### THE TASK
Set out the listing word for word. End with the line that contains "(.clsEvents, 0, .clsCntReplay)".

(Beginning of DATA TO EXAMINE)

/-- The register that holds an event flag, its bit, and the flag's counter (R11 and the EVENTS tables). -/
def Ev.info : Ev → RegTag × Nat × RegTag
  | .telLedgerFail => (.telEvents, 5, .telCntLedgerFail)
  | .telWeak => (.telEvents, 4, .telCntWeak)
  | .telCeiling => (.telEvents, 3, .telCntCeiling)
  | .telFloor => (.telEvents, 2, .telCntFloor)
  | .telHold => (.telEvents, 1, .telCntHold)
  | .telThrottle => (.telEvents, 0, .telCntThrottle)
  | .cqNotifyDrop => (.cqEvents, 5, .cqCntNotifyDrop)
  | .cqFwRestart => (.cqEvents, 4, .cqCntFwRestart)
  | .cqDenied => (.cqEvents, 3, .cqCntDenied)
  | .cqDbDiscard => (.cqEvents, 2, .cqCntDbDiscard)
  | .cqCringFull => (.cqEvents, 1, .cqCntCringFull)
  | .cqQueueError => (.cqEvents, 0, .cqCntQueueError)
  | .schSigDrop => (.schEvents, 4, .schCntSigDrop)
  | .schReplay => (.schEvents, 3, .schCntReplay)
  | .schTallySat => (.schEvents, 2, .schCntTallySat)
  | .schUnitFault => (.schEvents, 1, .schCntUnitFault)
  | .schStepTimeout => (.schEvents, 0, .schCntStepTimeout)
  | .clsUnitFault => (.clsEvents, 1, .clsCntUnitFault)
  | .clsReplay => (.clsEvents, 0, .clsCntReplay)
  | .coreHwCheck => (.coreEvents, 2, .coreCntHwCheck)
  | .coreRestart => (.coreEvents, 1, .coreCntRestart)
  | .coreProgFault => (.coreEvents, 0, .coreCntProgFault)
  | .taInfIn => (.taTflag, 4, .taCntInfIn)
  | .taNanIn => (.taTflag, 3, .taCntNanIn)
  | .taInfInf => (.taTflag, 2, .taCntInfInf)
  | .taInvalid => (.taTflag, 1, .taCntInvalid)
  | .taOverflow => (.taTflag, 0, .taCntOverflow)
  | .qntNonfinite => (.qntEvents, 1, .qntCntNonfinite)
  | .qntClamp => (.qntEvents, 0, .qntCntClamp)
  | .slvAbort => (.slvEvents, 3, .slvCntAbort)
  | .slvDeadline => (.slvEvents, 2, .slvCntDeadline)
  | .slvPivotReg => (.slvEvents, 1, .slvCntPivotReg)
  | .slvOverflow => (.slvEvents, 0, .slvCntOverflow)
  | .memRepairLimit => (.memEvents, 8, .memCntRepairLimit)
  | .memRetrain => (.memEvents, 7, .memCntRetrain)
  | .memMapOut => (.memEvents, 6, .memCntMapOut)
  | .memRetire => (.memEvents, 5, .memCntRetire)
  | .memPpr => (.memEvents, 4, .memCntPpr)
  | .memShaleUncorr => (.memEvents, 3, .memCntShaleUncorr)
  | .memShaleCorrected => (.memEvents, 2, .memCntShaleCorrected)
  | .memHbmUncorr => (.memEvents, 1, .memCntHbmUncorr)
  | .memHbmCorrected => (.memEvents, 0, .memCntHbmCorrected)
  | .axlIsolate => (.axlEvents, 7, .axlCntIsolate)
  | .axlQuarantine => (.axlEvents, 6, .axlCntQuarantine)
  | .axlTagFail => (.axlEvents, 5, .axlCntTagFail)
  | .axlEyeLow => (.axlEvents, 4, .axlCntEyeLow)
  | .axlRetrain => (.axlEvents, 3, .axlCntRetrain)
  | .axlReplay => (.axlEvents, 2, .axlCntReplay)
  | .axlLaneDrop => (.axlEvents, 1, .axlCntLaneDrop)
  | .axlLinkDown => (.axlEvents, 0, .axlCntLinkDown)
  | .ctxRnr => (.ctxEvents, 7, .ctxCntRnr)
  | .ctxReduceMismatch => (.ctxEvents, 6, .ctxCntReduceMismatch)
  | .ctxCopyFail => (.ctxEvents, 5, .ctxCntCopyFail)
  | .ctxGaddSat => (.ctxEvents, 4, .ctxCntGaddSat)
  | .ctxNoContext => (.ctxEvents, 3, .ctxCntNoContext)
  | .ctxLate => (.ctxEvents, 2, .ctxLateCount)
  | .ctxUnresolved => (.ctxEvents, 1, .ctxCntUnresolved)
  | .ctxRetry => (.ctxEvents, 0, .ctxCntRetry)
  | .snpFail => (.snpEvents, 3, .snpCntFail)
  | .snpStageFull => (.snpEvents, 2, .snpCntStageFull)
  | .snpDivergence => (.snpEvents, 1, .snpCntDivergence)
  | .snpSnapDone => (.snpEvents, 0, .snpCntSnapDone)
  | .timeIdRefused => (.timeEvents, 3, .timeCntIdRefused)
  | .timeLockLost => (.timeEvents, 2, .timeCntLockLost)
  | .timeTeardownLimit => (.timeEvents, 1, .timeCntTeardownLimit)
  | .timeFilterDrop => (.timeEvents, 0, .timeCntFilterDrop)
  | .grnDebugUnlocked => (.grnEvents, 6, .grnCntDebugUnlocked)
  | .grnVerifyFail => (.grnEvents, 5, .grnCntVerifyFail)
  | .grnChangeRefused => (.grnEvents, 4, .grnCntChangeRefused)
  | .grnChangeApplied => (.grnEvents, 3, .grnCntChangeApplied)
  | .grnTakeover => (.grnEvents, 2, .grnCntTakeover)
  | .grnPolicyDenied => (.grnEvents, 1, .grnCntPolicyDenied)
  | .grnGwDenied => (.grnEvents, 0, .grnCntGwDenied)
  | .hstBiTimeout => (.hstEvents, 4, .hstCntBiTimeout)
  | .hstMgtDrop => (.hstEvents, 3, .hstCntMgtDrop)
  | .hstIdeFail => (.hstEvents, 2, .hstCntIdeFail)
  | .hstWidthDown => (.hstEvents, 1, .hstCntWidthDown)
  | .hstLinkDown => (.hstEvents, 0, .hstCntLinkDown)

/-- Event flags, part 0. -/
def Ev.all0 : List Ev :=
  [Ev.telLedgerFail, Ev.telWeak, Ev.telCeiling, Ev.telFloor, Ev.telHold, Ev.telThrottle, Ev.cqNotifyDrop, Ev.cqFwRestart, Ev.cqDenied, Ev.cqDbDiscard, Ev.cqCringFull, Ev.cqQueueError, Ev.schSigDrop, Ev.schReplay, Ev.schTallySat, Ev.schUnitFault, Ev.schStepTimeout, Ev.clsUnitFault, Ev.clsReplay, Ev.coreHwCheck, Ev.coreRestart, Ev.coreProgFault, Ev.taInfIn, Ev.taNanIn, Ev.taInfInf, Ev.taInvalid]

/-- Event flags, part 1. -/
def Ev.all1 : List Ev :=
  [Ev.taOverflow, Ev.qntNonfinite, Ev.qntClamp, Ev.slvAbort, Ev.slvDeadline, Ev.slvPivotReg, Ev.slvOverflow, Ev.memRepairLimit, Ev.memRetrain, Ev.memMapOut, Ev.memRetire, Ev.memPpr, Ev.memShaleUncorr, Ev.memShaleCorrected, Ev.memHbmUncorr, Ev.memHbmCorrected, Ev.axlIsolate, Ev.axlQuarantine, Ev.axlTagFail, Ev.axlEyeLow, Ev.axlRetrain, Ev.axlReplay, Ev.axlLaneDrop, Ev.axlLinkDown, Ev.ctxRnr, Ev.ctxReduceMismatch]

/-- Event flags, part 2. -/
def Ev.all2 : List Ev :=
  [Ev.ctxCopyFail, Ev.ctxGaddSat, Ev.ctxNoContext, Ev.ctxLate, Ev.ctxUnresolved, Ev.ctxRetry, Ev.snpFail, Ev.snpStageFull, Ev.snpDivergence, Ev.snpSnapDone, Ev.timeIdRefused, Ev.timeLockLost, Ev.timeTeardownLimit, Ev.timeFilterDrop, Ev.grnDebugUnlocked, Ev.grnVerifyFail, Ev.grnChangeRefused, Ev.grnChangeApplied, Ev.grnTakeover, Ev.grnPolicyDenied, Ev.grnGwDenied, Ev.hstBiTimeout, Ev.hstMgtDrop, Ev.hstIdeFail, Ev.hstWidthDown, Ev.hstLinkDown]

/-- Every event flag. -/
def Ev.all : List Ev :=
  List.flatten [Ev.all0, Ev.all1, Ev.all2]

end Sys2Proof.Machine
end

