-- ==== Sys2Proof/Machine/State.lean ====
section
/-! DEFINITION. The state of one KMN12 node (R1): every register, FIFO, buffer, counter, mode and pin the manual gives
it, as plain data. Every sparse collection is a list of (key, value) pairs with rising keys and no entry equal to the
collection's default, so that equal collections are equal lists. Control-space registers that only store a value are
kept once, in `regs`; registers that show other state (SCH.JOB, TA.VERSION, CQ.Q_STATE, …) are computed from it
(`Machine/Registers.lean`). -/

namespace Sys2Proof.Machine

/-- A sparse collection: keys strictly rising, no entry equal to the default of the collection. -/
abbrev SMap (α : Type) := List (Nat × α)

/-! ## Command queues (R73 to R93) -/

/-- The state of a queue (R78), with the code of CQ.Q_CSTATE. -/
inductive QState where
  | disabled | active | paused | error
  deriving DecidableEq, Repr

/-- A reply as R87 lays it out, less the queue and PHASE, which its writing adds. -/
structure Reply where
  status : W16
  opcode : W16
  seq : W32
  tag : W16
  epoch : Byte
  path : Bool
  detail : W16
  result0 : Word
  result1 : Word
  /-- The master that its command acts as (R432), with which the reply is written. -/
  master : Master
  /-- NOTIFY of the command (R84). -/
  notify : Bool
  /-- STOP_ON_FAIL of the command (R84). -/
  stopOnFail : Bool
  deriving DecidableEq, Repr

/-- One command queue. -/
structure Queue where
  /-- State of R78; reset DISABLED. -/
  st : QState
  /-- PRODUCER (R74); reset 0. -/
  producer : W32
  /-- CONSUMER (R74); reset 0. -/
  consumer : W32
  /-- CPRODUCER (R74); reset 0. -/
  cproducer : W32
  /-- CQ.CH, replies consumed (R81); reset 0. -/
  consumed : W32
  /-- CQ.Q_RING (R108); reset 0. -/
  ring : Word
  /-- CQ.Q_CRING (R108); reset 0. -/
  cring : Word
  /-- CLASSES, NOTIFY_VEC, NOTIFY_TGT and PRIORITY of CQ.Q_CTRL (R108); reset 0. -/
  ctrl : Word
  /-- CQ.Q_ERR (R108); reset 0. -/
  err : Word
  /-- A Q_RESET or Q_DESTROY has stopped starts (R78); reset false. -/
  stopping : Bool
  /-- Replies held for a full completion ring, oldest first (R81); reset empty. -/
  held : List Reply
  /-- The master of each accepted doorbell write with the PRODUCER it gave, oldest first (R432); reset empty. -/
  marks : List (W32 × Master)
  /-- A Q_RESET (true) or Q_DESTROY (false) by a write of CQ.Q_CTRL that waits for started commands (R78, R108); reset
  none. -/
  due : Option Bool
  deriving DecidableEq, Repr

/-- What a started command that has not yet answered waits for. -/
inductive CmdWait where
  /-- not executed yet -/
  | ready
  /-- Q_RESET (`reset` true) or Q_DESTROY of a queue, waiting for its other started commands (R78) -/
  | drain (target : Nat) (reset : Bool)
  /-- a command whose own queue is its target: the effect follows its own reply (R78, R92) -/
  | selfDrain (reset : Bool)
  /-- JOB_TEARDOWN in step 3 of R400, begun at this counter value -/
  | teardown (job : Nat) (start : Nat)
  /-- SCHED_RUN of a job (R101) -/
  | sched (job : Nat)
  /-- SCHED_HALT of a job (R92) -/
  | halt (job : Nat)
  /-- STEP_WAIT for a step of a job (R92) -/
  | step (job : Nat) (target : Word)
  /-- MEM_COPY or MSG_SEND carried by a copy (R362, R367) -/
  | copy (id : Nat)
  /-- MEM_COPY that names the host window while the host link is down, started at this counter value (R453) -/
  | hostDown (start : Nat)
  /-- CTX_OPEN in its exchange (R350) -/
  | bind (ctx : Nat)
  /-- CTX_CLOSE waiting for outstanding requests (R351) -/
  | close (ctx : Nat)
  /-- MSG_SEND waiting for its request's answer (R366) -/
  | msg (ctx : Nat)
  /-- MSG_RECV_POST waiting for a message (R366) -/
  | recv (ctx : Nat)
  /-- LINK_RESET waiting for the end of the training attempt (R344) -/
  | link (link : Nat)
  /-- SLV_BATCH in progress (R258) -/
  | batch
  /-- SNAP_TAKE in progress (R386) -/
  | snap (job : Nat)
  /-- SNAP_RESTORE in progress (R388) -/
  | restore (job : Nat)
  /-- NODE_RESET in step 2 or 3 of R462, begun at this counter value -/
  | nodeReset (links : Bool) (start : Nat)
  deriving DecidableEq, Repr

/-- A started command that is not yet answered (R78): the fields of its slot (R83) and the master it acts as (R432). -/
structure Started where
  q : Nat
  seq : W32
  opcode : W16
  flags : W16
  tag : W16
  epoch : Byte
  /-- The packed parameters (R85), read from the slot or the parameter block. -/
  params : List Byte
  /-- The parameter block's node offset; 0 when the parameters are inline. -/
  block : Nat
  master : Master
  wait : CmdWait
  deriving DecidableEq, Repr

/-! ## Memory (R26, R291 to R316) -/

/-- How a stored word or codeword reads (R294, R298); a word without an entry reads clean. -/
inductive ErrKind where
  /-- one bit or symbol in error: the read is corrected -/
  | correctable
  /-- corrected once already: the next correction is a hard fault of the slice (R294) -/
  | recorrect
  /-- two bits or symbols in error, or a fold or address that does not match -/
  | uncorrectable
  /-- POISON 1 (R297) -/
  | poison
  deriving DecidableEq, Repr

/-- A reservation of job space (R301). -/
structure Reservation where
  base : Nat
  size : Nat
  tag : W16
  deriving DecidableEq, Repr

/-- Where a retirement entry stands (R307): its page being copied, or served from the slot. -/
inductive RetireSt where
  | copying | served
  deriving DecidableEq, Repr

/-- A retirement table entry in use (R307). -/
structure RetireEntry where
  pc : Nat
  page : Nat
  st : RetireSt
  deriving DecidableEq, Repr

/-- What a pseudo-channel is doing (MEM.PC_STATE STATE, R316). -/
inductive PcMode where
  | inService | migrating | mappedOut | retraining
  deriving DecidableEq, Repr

(End of DATA TO EXAMINE)

### EXERCISE ANSWER
/-- The register that holds an event flag, its bit, and the flag's counter (R11 and the EVENTS tables). -/
def Ev.info : Ev → RegTag × Nat × RegTag
  | .telLedgerFail => (.telEvents, 5, .telCntLedgerFail)
  | .telWeak => (.telEvents, 4, .telCntWeak)
  | .telCeiling => (.telEvents, 3, .telCntCeiling)
  | .telFloor => (.telEvents, 2, .telCntFloor)
  | .telHold => (.telEvents, 1, .telCntHold)
  | .telThrottle => (.telEvents, 0, .telCntThrottle)
  | .cqNotifyDrop => (.cqEvents, 5, .cqCntNotifyDrop)
  | .cqFwRestart => (.cqEvents, 4, .cqCntFwRestart)
  | .cqDenied => (.cqEvents, 3, .cqCntDenied)
  | .cqDbDiscard => (.cqEvents, 2, .cqCntDbDiscard)
  | .cqCringFull => (.cqEvents, 1, .cqCntCringFull)
  | .cqQueueError => (.cqEvents, 0, .cqCntQueueError)
  | .schSigDrop => (.schEvents, 4, .schCntSigDrop)
  | .schReplay => (.schEvents, 3, .schCntReplay)
  | .schTallySat => (.schEvents, 2, .schCntTallySat)
  | .schUnitFault => (.schEvents, 1, .schCntUnitFault)
  | .schStepTimeout => (.schEvents, 0, .schCntStepTimeout)
  | .clsUnitFault => (.clsEvents, 1, .clsCntUnitFault)
  | .clsReplay => (.clsEvents, 0, .clsCntReplay)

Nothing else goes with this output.